[Data for review Boundary: Start]
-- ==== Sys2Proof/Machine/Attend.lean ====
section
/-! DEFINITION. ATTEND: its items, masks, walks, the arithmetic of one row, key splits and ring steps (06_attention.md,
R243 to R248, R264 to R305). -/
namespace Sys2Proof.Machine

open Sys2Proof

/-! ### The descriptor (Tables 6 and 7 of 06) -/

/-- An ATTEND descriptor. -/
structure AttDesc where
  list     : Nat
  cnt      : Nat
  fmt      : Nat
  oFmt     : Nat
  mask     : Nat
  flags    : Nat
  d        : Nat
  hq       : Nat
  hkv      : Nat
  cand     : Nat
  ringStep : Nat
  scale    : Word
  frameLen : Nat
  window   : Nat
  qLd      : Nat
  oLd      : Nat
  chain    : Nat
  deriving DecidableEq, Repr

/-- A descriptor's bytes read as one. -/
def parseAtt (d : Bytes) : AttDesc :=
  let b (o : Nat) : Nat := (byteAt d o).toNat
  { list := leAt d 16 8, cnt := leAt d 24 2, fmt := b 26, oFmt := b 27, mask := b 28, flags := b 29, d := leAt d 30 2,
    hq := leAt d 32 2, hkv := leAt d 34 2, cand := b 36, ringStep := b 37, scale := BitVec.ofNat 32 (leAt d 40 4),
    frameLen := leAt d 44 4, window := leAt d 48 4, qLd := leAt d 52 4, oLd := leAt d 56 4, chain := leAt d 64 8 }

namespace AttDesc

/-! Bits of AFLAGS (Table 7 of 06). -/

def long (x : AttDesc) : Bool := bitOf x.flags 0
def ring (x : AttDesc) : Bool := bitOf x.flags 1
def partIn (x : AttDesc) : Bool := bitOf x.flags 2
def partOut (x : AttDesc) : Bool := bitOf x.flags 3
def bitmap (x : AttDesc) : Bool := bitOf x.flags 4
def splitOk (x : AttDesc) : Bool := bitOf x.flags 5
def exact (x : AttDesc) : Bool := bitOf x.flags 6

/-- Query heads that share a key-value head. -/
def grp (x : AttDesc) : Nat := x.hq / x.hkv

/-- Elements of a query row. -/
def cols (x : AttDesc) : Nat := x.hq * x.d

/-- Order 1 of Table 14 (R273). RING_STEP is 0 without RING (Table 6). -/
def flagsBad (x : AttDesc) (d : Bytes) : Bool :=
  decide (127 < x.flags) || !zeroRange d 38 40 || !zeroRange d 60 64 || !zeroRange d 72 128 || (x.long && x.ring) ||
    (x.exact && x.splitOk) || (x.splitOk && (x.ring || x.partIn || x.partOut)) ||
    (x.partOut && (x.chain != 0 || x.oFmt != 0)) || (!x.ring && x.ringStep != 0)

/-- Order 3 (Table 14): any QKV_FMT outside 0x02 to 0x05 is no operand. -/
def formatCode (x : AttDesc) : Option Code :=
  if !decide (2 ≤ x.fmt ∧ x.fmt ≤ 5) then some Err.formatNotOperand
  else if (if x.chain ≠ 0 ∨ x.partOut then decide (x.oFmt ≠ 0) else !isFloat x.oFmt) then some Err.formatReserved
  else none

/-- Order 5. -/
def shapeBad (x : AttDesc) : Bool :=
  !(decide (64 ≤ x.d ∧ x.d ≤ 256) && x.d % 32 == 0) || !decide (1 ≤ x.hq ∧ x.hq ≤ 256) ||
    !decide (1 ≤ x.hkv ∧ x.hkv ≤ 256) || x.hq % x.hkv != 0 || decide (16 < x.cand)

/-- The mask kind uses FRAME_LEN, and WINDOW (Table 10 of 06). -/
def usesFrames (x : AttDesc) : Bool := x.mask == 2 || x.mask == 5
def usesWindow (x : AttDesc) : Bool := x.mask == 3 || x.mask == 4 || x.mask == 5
[Data for review Boundary: End]
[Data for review Boundary: Start]
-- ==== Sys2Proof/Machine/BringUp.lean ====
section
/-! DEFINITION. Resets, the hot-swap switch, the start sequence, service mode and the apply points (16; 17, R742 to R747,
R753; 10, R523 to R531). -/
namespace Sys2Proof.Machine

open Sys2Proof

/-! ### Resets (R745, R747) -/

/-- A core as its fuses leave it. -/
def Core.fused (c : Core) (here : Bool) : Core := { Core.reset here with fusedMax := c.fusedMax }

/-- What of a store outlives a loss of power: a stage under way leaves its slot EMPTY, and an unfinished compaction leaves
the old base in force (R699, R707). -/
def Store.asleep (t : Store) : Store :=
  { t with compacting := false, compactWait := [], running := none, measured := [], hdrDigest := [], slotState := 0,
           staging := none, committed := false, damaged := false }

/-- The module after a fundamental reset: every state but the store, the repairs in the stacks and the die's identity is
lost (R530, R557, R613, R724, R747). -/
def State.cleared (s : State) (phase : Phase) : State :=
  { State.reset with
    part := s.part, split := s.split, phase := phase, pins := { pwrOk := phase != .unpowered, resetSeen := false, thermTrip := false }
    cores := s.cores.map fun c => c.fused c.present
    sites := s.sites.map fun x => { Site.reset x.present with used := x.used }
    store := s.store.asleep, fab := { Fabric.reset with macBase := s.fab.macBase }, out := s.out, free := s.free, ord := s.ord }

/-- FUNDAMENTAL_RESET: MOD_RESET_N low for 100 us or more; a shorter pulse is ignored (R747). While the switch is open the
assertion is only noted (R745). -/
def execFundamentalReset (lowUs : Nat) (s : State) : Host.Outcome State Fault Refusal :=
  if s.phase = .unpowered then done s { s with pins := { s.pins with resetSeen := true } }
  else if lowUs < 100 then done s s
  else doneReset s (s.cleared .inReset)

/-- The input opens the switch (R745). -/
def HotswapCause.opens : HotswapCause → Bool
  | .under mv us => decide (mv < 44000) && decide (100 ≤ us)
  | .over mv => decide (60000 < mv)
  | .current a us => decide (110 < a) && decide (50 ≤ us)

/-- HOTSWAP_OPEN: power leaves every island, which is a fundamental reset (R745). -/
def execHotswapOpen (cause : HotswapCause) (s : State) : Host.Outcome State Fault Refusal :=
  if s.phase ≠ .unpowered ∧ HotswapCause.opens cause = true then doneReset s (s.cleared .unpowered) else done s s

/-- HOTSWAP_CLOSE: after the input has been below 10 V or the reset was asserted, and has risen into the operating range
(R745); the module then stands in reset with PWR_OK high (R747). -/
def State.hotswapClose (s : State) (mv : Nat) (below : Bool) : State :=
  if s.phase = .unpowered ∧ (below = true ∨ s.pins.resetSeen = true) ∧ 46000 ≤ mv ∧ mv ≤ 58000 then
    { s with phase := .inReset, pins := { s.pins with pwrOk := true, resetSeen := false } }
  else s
[Data for review Boundary: End]
- What you will do: Within the data above, find the lines that contain the word "leAt" and copy each of them.

- Task answer:
  { list := leAt d 16 8, cnt := leAt d 24 2, fmt := b 26, oFmt := b 27, mask := b 28, flags := b 29, d := leAt d 30 2,
    hq := leAt d 32 2, hkv := leAt d 34 2, cand := b 36, ringStep := b 37, scale := BitVec.ofNat 32 (leAt d 40 4),
    frameLen := leAt d 44 4, window := leAt d 48 4, qLd := leAt d 52 4, oLd := leAt d 56 4, chain := leAt d 64 8 }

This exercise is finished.